K-Means Clustering

Description

K-Means Clustering is an unsupervised machine learning algorithm used to partition a dataset into K distinct clusters based on similarity. It works by iteratively assigning data points to clusters and updating the cluster centers (centroids) until convergence.

How It Works

Choose the number of clusters (K)
Initialize K centroids randomly
Assign each data point to the nearest centroid
Recompute the centroids as the mean of assigned points
Repeat assignment and update steps until centroids do not change significantly

Examples

Python Example of K-Means Clustering

from sklearn.cluster import KMeans
import matplotlib.pyplot as plt
from sklearn.datasets import make_blobs

# Create sample data
X, _ = make_blobs(n_samples=300, centers=4, cluster_std=0.60, random_state=0)

# Fit KMeans
kmeans = KMeans(n_clusters=4)
kmeans.fit(X)
y_kmeans = kmeans.predict(X)

# Plot results
plt.scatter(X[:, 0], X[:, 1], c=y_kmeans, s=50, cmap='viridis')
centers = kmeans.cluster_centers_
plt.scatter(centers[:, 0], centers[:, 1], c='black', s=200, alpha=0.75)
plt.title('K-Means Clustering')
plt.show()

Real-World Applications

K-Means Clustering Applications

Customer Segmentation: Grouping customers based on purchasing behavior
Image Compression: Reducing the number of colors in an image using color quantization
Document Clustering: Grouping similar documents for topic discovery
Anomaly Detection: Identifying unusual data patterns by analyzing cluster outliers

Resources

The following resources will be manually added later:

Video Tutorials

YouTube video link.

PDF/DOC Materials

Drive links for PDF/DOC files .

Interview Questions

1. What is the main objective of the K-Means algorithm?

Show Answer

The main objective is to minimize the within-cluster sum of squares (WCSS) by finding cluster centers that reduce the total distance between points and their centroids.

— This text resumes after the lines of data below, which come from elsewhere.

/-- A data request is issued into free transfer-area space (R99); DMA of a function bound to an Insecure stream fails (EV009). [DEDUCED: log entry 199] -/
def doDataRequestIssue (o len : Nat) (s : State) : State :=
  match Tab.find s.scn.scenes o with
  | none => s
  | some c =>
    match s.ctrlOf c.ctrl with
    | none => s
    | some k =>
      if !mayAsk s o c k len ∨ !s.scn.act.isNone then s
      else if s.dmaStopped c.ctrl then
        failScene o stTransfer s
      else
        let rid := s.hfe.nextReq
        let conn := if k.transport = 0 then c.ctrl else carrier s c.ctrl c.sq
        let r : DataReq := { scene := o, kind := reqKind k, conn := conn, tag := c.tag, off := c.asked, len := len, got := 0, issued := s.wall, failed := false }
        let s := takeStaging c.tag len (onScene o (fun c => { c with asked := c.asked + len, staged := c.staged + len }) s)
        let s := { s with hfe := { s.hfe with reqs := Tab.put s.hfe.reqs rid r, nextReq := rid + 1 } }
        match reqKind k with
        | .pcieRead => emit (.memRead rid r.off len) s
        | .r2t => emit (.r2t conn rid r.off len) s
        | .rdmaRead => emit (.rdmaRead conn rid r.off len) s

/-- Bytes of a request arrive in staging. -/
def deliver (rid : Nat) (r : DataReq) (b : Bytes) (s : State) : State :=
  let at0 := r.off + r.got
  let s := onScene r.scene (fun c => { c with
    data := padTo c.data (max c.data.length at0) |>.take at0 |>.append (b ++ c.data.drop (at0 + b.length))
    need := c.need - b.length }) s
  let r' := { r with got := r.got + b.length }
  let reqs := if r.len ≤ r'.got then Tab.del s.hfe.reqs rid else Tab.put s.hfe.reqs rid r'
  goOn { s with hfe := { s.hfe with reqs := reqs } }

/-- A request's end without data. -/
def dropReq (rid : Nat) (s : State) : State := { s with hfe := { s.hfe with reqs := Tab.del s.hfe.reqs rid } }

/-- An AER report of a controller's function. -/
def aerOf (c : Nat) (e : AerError) (s : State) : State :=
  match s.ctrlOf c with
  | some k => emit (.aer k.port k.fn e) s
  | none => emit (.aer 0 0 e) s

/-- A completion for a device memory read (R101, EV002, EV004, EV005); that of a command which has ended is discarded. [DEDUCED: log entry 204] -/
def doPcieCompletion (rid : Nat) (st : CplStatus) (b : Bytes) (s : State) : State :=
  match Tab.find s.hfe.reqs rid with
  | some r =>
    let aer := fun (e : AerError) (s : State) => aerOf r.conn e s
    if r.kind ≠ .pcieRead then s
    else if r.expired then aer .unexpectedCompletion (raiseObj 4 rid r.tag (dropReq rid s))
    else if r.failed then dropReq rid s
    else
      match st with
      | .ok => deliver rid r (b.take (r.len - r.got)) s
      | .poisoned => failScene r.scene stTransfer (aer .poisoned (raiseObj 2 r.conn r.tag (dropReq rid s)))
      | .ur => failScene r.scene stTransfer (raiseObj 5 r.conn r.tag (dropReq rid s))
      | .ca => failScene r.scene stTransfer (raiseObj 5 r.conn r.tag (dropReq rid s))
  | none => if s.powered then emit (.aer 0 0 .unexpectedCompletion) (raiseObj 4 rid 0 s) else s

/-- No completion within the completion timeout: EV003 (R101). [DEDUCED: log entry 60] -/
def doCompletionTimeout (rid : Nat) (s : State) : State :=
  match Tab.find s.hfe.reqs rid with
  | some r =>
    if r.kind = .pcieRead ∧ !r.expired ∧ r.issued + 16000000 ≤ s.wall then
      let s := { s with hfe := { s.hfe with reqs := Tab.put s.hfe.reqs rid { r with failed := true, expired := true } } }
      failScene r.scene stTransfer (aerOf r.conn .completionTimeout (raiseObj 3 r.conn r.tag s))
    else s
  | none => s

2. How do you choose the value of K in K-Means?

Show Answer

The "elbow method" is commonly used, where WCSS is plotted for various K values. The "elbow" point (where WCSS starts to decrease slowly) indicates the optimal K.

3. Is K-Means sensitive to the initial placement of centroids?

Show Answer

Yes, different initial placements can lead to different results. K-Means++ initialization is commonly used to improve centroid selection.

4. Can K-Means handle non-spherical clusters?

Show Answer

No, K-Means assumes clusters are spherical and equally sized, which makes it less effective for irregular or overlapping clusters.

5. What is the computational complexity of K-Means?

Show Answer

The time complexity is O(n * k * i * d), where n = number of data points, k = number of clusters, i = number of iterations, d = dimensionality.